Para ello, y sin ningún
afán personalista, Steve se eligió a si
mismo como protagonista de la película a montar
ante el auditorio (físico y cibernético):
Una visita a la playa (aunque sin bañador -parece
que los americanos visitan el mar como nosotros los
museos) un par de -presuntos- hijos, niño y niña
(qué mono, la parejita) y ninguna mujer.
Steve quería mandar una
peli a sus papás (los abuelos) lamentando no
haber podido ir a verles ese verano. Como fondo, y en
la línea de la publicidad de Apple -que utiliza
músicas conocidas para los fondos de sus anuncios
televisivos-, eligió una popular creación
del cuarteto U2 (a la sazón, compuesta por Bono
para reconquistar a su mujer, en una época de
crisis marital &endash;hmm
¿querrá
eso decir algo?).
Y allí, durante cinco
minutos, machacó los oídos de los espectadores,
repitiendo una y otra vez el principio de "The sweetest
thing". Me imagino que más de uno estaba al borde
de la histeria.
Algún tiempo después,
para refrescar lo que había visto en directo,
y aprovechando que estaba sobrado de paciencia, me dirigí
a la web de Apple para revisionar en streaming la actuación
de Jobs.
¡Sorpresa! Cuando se cumplía
aproximadamente una hora de presentación, llegaba
la demo de iMovie 2 y, misteriosamente, el audio desaparecía.
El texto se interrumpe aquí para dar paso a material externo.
/-- The cycle in which the only record is broadcast. -/
theorem OneInFlight.land {s : State} {i : Instr} {E : RobEntry} {e : RsEntry} {r : BusRecord} (h : OneInFlight s i E e)
    (hl : s.lq = []) (hd : s.dly = [{ record := r, ctr := 1 }]) (hp : r.p = s.head) :
    ∃ t, step s = .next t ∧ OneReady t i (E.receive r) ∧ Undisturbed s t := by
  have hf := State.fatal_none h.running
  have hlt : s.head < s.rob.length := by
    rw [h.robSize]
    exact h.head_lt
  have hdec : decode (s.robAt r.p).uop = .ok i := by
    rw [hp, h.entry]
    exact h.uop
  have hwb := writebackStage_one (Cfg.ok_bounds h.ok).2.2.1 h.cq hd hdec hf
  obtain ⟨rs, hrs⟩ := broadcastUop_eq i.profile r ({ s with dly := [] }.doing (.broadcast r))
  have hfree : ∀ c j, ((rs.get c).getD j RsEntry.free).busy = false := by
    have hrs' : rs = (broadcastUop i.profile r ({ s with dly := [] }.doing (.broadcast r))).rs := by rw [hrs]
    intro c j
    by_cases hj : j < (rs.get c).length
    swap
    · simp [Nat.not_lt.mp hj, RsEntry.free]
    obtain ⟨g, hg, hsame⟩ := broadcastUop_same i.profile r ({ s with dly := [] }.doing (.broadcast r)) c
    rw [← hrs'] at hg
    have hg : rs.get c = (s.rs.get c).map g := hg
    by_cases hcj : c ≠ i.cls ∨ j ≠ 0
    · have hb := h.stations c j hcj
      rw [hg] at hj ⊢
      simp at hj
      have hgb := (hsame (s.rsAt c j)).busy
      rw [hb] at hgb
      have hz : (g (s.rsAt c j)).busy = false := by
        cases hv : (g (s.rsAt c j)).busy with
        | false => rfl
        | true => exact absurd (hgb hv) (by simp)
      simpa [State.rsAt, List.getD, hj] using hz
    · push Not at hcj
      obtain ⟨rfl, rfl⟩ := hcj
      cases hv : ((rs.get i.cls).getD 0 RsEntry.free).busy with
      | false => rfl
      | true =>
        exfalso
        have hfr := broadcastUop_frees i.profile r ({ s with dly := [] }.doing (.broadcast r))
        rw [← hrs', i.profile_cls] at hfr
        refine hfr _ (by simp [List.getD, hj]) hv ?_
        rw [hg] at hj ⊢
        simp at hj
        have hdest := (hsame (s.rsAt i.cls 0)).dest
        rw [h.station, h.edest] at hdest
        have h0 := h.station
        simp [State.rsAt, List.getD, hj] at h0
        simp [List.getD, hj, h0, hdest, hp]
  rw [hrs] at hwb
  refine ⟨_, step_of_stages h.running h.idle hf (State.halted_false h.running) hwb hf
    (executeStage_idle hf hl fun c j => isReady_of_not_busy (hfree c j)) hf (issueStage_empty h.iq) hf ⟨h.fb, h.stalled⟩, ?_,
    ⟨rfl, rfl, rfl, rfl, rfl, rfl, ⟨rfl, rfl, rfl⟩, rfl, rfl⟩⟩
  obtain ⟨_, k2, k3, _⟩ := E.receive_keeps r
  have hat : ∀ k, (s.rob.set r.p ((s.robAt r.p).receive r)).getD k RobEntry.free
      = if k = s.head then E.receive r else s.robAt k := by
    intro k
    rw [robAt_set s (hp ▸ hlt), hp, h.entry]
  refine ⟨h.running, rfl, by simp [State.tickOver, h.robSize], h.head_lt, h.tail, (hat _).trans (if_pos rfl), k3.trans h.status, ?_, ?_,
    by rw [k2]; exact h.uop, hfree, hl, h.cq, rfl, h.fb, h.iq, h.stalled⟩
  · exact E.receive_ready r
  · intro k hk
    have hk' : k ≠ s.head := hk
    exact (congrArg RobEntry.status (hat k)).trans (by rw [if_neg hk']; exact h.others k hk')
Hice la prueba varias veces, pero siempre con el mismo
resultado. Llamé a algún amigo para ver
si era algún tipo de afonía selectiva
de mi conexión, y todos me confirmaron que, justo
cuando empezaba a editarse el vídeo, (todo) el
audio desaparecía.
Si hubiese oído las explicaciones
de Jobs pero no la música, podría haber
pensado que habían manipulado la película
para mejorar el sonido. Pero es que desaparecía
todo: voz, música, aplausos...
Algunos días después
leí que, realmente, Apple no tenía comprados
los derechos para emitir esa canción.
¿Tan difícil -después
de gastarse más de mil millones en comprar derechos
de imagen para la campaña Think Different, después
de comprar los derechos para las músicas de los
anuncios del nuevo ratón óptico y de los
nuevos iMac, que seguro que baratas no han sido- era
darse el capricho de tener los derechos de la canción
de U2?
O más lógico aún...
¿no habría sido más fácil
comprar una bonita música de biblioteca y utilizarla?
Pues no. El resultado es una
enorme chapuza expuesta ante todos aquellos que, atraidos
por los productos (o incluso por el carisma de Jobs)
se acerquen a la web de Apple a ver la presentación.
Parece que da igual lo bien
que vaya Apple, o lo seguro que el CEO tenga su sillón.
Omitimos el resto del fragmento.